As anyone who has programmed a moderate-size problem on a digital computer knows, the design and coding of the problem is only half the job. Even in a large, fast system it may be impossible to test exhaustively all cases to validate a design. Insuring that a program performs as intended may be a formidable task. Assemblers and compilers help isolate syntactical errors but, are of little aid in detecting errors in logical flow. At program run time only a few errors, such as division by zero, will be detected by systems software and hardware. In consequence, the designer is currently faced with logically validating a system with little automatic assistance either in the planning or running stages.

Many of the same problems that face the programmer also face the hardware designer. Logical errors can be produced by errors in the fundamental design algorithm, as well as in the hardware implementation of the algorithm, e.g., wiring. errors. Before a system is correct the programmer must insure that' a program meets its specification; So, too, the logic designer must validate his design.

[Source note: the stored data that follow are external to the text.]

-- ==== Sys2Proof/Laws/ViewTally.lean ====
section
/-! SUPPORT. What each operation of Machine/Tally.lean can write: the view without those kinds and zones is as it was. -/

set_option linter.unusedSimpArgs false
set_option linter.unreachableTactic false
set_option linter.unusedTactic false
set_option linter.unnecessarySeqFocus false

namespace Sys2Proof.Machine

variable {K : Kind → Bool} {Z : Zone → Bool}

theorem view_tallyCompare (w : Work) (d : ℕ) (h_flue : K .flue = true) (h_lines : K .lines = true) (h_out : K .out = true) (z_hrt : Z (.page .hrt) = true) (z_tally : Z (.page .tally) = true) :
    view K Z (Work.tallyCompare w d) = view K Z w := by
  unfold Work.tallyCompare
  (try simp (maxDischargeDepth := 9) only [↓view_ite, ite_self, implies_true, id_eq, ↓view_when, ↓view_injDone, zone_pgTALLY, mod_pgTALLY, ↓view_flt, h_flue, h_lines, h_out, z_hrt, z_tally]) <;> (repeat' split) <;> first | rfl | simp (maxDischargeDepth := 9) only [↓view_ite, ite_self, implies_true, id_eq, ↓view_when, ↓view_injDone, zone_pgTALLY, mod_pgTALLY, ↓view_flt, h_flue, h_lines, h_out, z_hrt, z_tally]

theorem view_readNow (w : Work) (z_tally : Z (.page .tally) = true) :
    view K Z (Work.readNow w).1 = view K Z w := by
  unfold Work.readNow
  (try simp (maxDischargeDepth := 9) only [↓view_ite, ite_self, implies_true, id_eq, ↓view_wr, zone_pgTALLY, mod_pgTALLY, z_tally]) <;> (repeat' split) <;> first | rfl | simp (maxDischargeDepth := 9) only [↓view_ite, ite_self, implies_true, id_eq, ↓view_wr, zone_pgTALLY, mod_pgTALLY, z_tally]

theorem view_toDrive (w : Work) (m : ℕ) (active : Bool) (h_out : K .out = true) :
    view K Z (Work.toDrive w m active) = view K Z w := by
  unfold Work.toDrive
  (try simp (maxDischargeDepth := 9) only [↓view_ite, ite_self, implies_true, id_eq, ↓view_emit, h_out]) <;> (repeat' split) <;> first | rfl | simp (maxDischargeDepth := 9) only [↓view_ite, ite_self, implies_true, id_eq, ↓view_emit, h_out]

theorem view_toFire (w : Work) (m : ℕ) (late : Bool) (h_out : K .out = true) (h_tout : K .tout = true) (z_tally : Z (.page .tally) = true) :
    view K Z (Work.toFire w m late) = view K Z w := by
  unfold Work.toFire
  (try simp (maxDischargeDepth := 9) only [↓view_ite, ite_self, implies_true, id_eq, ↓view_toDrive, ↓view_modTout, ↓view_when, ↓view_wr, zone_pgTALLY, mod_pgTALLY, h_out, h_tout, z_tally]) <;> (repeat' split) <;> first | rfl | simp (maxDischargeDepth := 9) only [↓view_ite, ite_self, implies_true, id_eq, ↓view_toDrive, ↓view_modTout, ↓view_when, ↓view_wr, zone_pgTALLY, mod_pgTALLY, h_out, h_tout, z_tally]

theorem view_toEnable (w : Work) (m : ℕ) (h_out : K .out = true) (h_tout : K .tout = true) (z_tally : Z (.page .tally) = true) :
    view K Z (Work.toEnable w m) = view K Z w := by
  unfold Work.toEnable
  (try simp (maxDischargeDepth := 9) only [↓view_ite, ite_self, implies_true, id_eq, ↓view_modTout, ↓view_toFire, h_out, h_tout, z_tally]) <;> (repeat' split) <;> first | rfl | simp (maxDischargeDepth := 9) only [↓view_ite, ite_self, implies_true, id_eq, ↓view_modTout, ↓view_toFire, h_out, h_tout, z_tally]

theorem view_toMoved (w : Work) (m : ℕ) (h_tout : K .tout = true) :
    view K Z (Work.toMoved w m) = view K Z w := by
  unfold Work.toMoved
  (try simp (maxDischargeDepth := 9) only [↓view_ite, ite_self, implies_true, id_eq, ↓view_modTout, h_tout]) <;> (repeat' split) <;> first | rfl | simp (maxDischargeDepth := 9) only [↓view_ite, ite_self, implies_true, id_eq, ↓view_modTout, h_tout]

theorem view_toDisable (w : Work) (m : ℕ) (h_tout : K .tout = true) :
    view K Z (Work.toDisable w m) = view K Z w := by
  unfold Work.toDisable
  (try simp (maxDischargeDepth := 9) only [↓view_ite, ite_self, implies_true, id_eq, ↓view_modTout, h_tout]) <;> (repeat' split) <;> first | rfl | simp (maxDischargeDepth := 9) only [↓view_ite, ite_self, implies_true, id_eq, ↓view_modTout, h_tout]

theorem view_cutCycle (w : Work) (n : ℕ) (h_clu : K .clu = true) (h_lane : K .lane = true) (h_rgn : K .rgn = true) (h_unit : K .unit = true) (z_abc : Z (.page .abc) = true) (z_rg : Z (.page .rg) = true) (z_sp : Z (.page .sp) = true) (z_tally : Z (.page .tally) = true) :
    view K Z (Work.cutCycle w n) = view K Z w := by
  unfold Work.cutCycle
  (try simp (maxDischargeDepth := 9) only [↓view_ite, ite_self, implies_true, id_eq, ↓view_wr, zone_pgTALLY, mod_pgTALLY, ↓view_leaveCycle, ↓view_awaitGrid, h_clu, h_lane, h_rgn, h_unit, z_abc, z_rg, z_sp, z_tally]) <;> (repeat' split) <;> first | rfl | simp (maxDischargeDepth := 9) only [↓view_ite, ite_self, implies_true, id_eq, ↓view_wr, zone_pgTALLY, mod_pgTALLY, ↓view_leaveCycle, ↓view_awaitGrid, h_clu, h_lane, h_rgn, h_unit, z_abc, z_rg, z_sp, z_tally]

theorem view_stepEffects (w : Work) (adj : Bool) (d : ℤ) (h_clu : K .clu = true) (h_lane : K .lane = true) (h_out : K .out = true) (h_rgn : K .rgn = true) (h_tout : K .tout = true) (h_unit : K .unit = true) (z_abc : Z (.page .abc) = true) (z_rg : Z (.page .rg) = true) (z_sp : Z (.page .sp) = true) (z_tally : Z (.page .tally) = true) :
    view K Z (Work.stepEffects w adj d) = view K Z w := by
  unfold Work.stepEffects
  (try simp (maxDischargeDepth := 9) only [↓view_ite, ite_self, implies_true, id_eq, ↓view_reanchorStep, ↓view_each, ↓view_when, ↓view_count, zone_pgTALLY, mod_pgTALLY, ↓view_wr, ↓view_cutCycle, ↓view_toFire, h_clu, h_lane, h_out, h_rgn, h_tout, h_unit, z_abc, z_rg, z_sp, z_tally]) <;> (repeat' split) <;> first | rfl | simp (maxDischargeDepth := 9) only [↓view_ite, ite_self, implies_true, id_eq, ↓view_reanchorStep, ↓view_each, ↓view_when, ↓view_count, zone_pgTALLY, mod_pgTALLY, ↓view_wr, ↓view_cutCycle, ↓view_toFire, h_clu, h_lane, h_out, h_rgn, h_tout, h_unit, z_abc, z_rg, z_sp, z_tally]

theorem view_enterHoldover (w : Work) (h_flue : K .flue = true) (h_lane : K .lane = true) (h_lines : K .lines = true) (h_out : K .out = true) (z_clane : Z (.page .clane) = true) (z_spll : Z (.page .spll) = true) (z_tally : Z (.page .tally) = true) :
    view K Z (Work.enterHoldover w) = view K Z w := by
  unfold Work.enterHoldover
  (try simp (maxDischargeDepth := 9) only [↓view_ite, ite_self, implies_true, id_eq, ↓view_lanesHoldover, ↓view_flt, zone_pgSPLL, mod_pgSPLL, ↓view_wr, zone_pgTALLY, mod_pgTALLY, h_flue, h_lane, h_lines, h_out, z_clane, z_spll, z_tally]) <;> (repeat' split) <;> first | rfl | simp (maxDischargeDepth := 9) only [↓view_ite, ite_self, implies_true, id_eq, ↓view_lanesHoldover, ↓view_flt, zone_pgSPLL, mod_pgSPLL, ↓view_wr, zone_pgTALLY, mod_pgTALLY, h_flue, h_lane, h_lines, h_out, z_clane, z_spll, z_tally]

theorem view_holdExpire (w : Work) (h_clu : K .clu = true) (h_flue : K .flue = true) (h_lane : K .lane = true) (h_lines : K .lines = true) (h_out : K .out = true) (h_unit : K .unit = true) (z_clu : Z (.page .clu) = true) (z_spll : Z (.page .spll) = true) :
    view K Z (Work.holdExpire w) = view K Z w := by
  unfold Work.holdExpire
  (try simp (maxDischargeDepth := 9) only [↓view_ite, ite_self, implies_true, id_eq, ↓view_each, ↓view_flt, zone_pgSPLL, mod_pgSPLL, ↓view_forcedSafe, ↓view_when, ↓view_modCl, h_clu, h_flue, h_lane, h_lines, h_out, h_unit, z_clu, z_spll]) <;> (repeat' split) <;> first | rfl | simp (maxDischargeDepth := 9) only [↓view_ite, ite_self, implies_true, id_eq, ↓view_each, ↓view_flt, zone_pgSPLL, mod_pgSPLL, ↓view_forcedSafe, ↓view_when, ↓view_modCl, h_clu, h_flue, h_lane, h_lines, h_out, h_unit, z_clu, z_spll]

theorem view_capture (w : Work) (k : ℕ) (falling : Bool) (sub : Option ℕ) (h_cap : K .cap = true) (z_tally : Z (.page .tally) = true) :
    view K Z (Work.capture w k falling sub) = view K Z w := by
  unfold Work.capture
  (try simp (maxDischargeDepth := 9) only [↓view_ite, ite_self, implies_true, id_eq, ↓view_wr, zone_pgTALLY, mod_pgTALLY, ↓view_setCap, h_cap, z_tally]) <;> (repeat' split) <;> first | rfl | simp (maxDischargeDepth := 9) only [↓view_ite, ite_self, implies_true, id_eq, ↓view_wr, zone_pgTALLY, mod_pgTALLY, ↓view_setCap, h_cap, z_tally]

theorem view_readCap (w : Work) (k : ℕ) (h_cap : K .cap = true) (z_tally : Z (.page .tally) = true) :
    view K Z (Work.readCap w k).1 = view K Z w := by
  unfold Work.readCap
  (try simp (maxDischargeDepth := 9) only [↓view_ite, ite_self, implies_true, id_eq, ↓view_wr, zone_pgTALLY, mod_pgTALLY, ↓view_setCap, h_cap, z_tally]) <;> (repeat' split) <;> first | rfl | simp (maxDischargeDepth := 9) only [↓view_ite, ite_self, implies_true, id_eq, ↓view_wr, zone_pgTALLY, mod_pgTALLY, ↓view_setCap, h_cap, z_tally]

theorem view_ptpShow (w : Work) (pg : ℕ) (d : ℕ) (e : Option PtpTs) (m_pg : pg % 0x1000 = 0) (z_pg : Z (zoneOf pg) = true) :
    view K Z (Work.ptpShow w pg d e).1 = view K Z w := by
  unfold Work.ptpShow
  split
  · exact view_put_page _ _ _ _ (Field.at_lt _ _) m_pg z_pg
  · dsimp only
    simp only [↓view_wr, m_pg, z_pg]
    exact view_put_page _ _ _ _ (Field.at_lt _ _) m_pg z_pg

theorem view_readRxKey (w : Work) (p : ℕ) (h_ethRx : K .ethRx = true) (z_eth : Z (.page .eth) = true) :
    view K Z (Work.readRxKey w p).1 = view K Z w := by
  unfold Work.readRxKey
  (try simp (maxDischargeDepth := 9) only [↓view_ite, ite_self, implies_true, id_eq, ↓view_ptpShow, zone_pgETH, mod_pgETH, ↓view_wr, ↓view_modEthRx, h_ethRx, z_eth]) <;> (repeat' split) <;> first | rfl | simp (maxDischargeDepth := 9) only [↓view_ite, ite_self, implies_true, id_eq, ↓view_ptpShow, zone_pgETH, mod_pgETH, ↓view_wr, ↓view_modEthRx, h_ethRx, z_eth]

theorem view_readTxKey (w : Work) (p : ℕ) (h_ethTx : K .ethTx = true) (z_eth : Z (.page .eth) = true) :
    view K Z (Work.readTxKey w p).1 = view K Z w := by
  unfold Work.readTxKey
  (try simp (maxDischargeDepth := 9) only [↓view_ite, ite_self, implies_true, id_eq, ↓view_ptpShow, zone_pgETH, mod_pgETH, ↓view_wr, ↓view_modEthTx, h_ethTx, z_eth]) <;> (repeat' split) <;> first | rfl | simp (maxDischargeDepth := 9) only [↓view_ite, ite_self, implies_true, id_eq, ↓view_ptpShow, zone_pgETH, mod_pgETH, ↓view_wr, ↓view_modEthTx, h_ethTx, z_eth]

end Sys2Proof.Machine
end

Logic design validation usually takes one of three forms: (1) system development, e.g., debugging the system prototype; (2) manufacturing acceptance testing of the individual components which make up the system; and (3) systems testing. Systems testing usually takes place after the system is first assembled. However, maintenance testing of the system after it has become operational is - also an important, aspect of system testing. Each of these three types of logic design validation requires different basic assumptions. The assumptions underlying logic validation and the various techniques to assist testing will be described below.

SYSTEM DEBUGGING

The basic operations performed by the RTM's are analogous to those performed by a simple stored-program computer. The stored program is hard- wired in the control portion of the RTM system. Indeed, the flowchart used in designing an RTM system is similar to an assembly language program for the simple computer. Thus, many of the suggested techniques for RTM system debugging can be borrowed from software debugging techniques.

VALIDATION OF SYNTAX

An assembler for a computer will check to see if a program consists of correctly formed and valid operations. The counterpart of syntax analysis in the RTM system is to check if only allowable functions are used. For example, in a DMgpa, A<-Ax2 is available whereas A<-Bx2 is not. A further consideration of the RTM syntax is that the proposed wire list performs the functions as specified in the flowchart (analogous to determining the octal machine codes for mnemonic instruction names.)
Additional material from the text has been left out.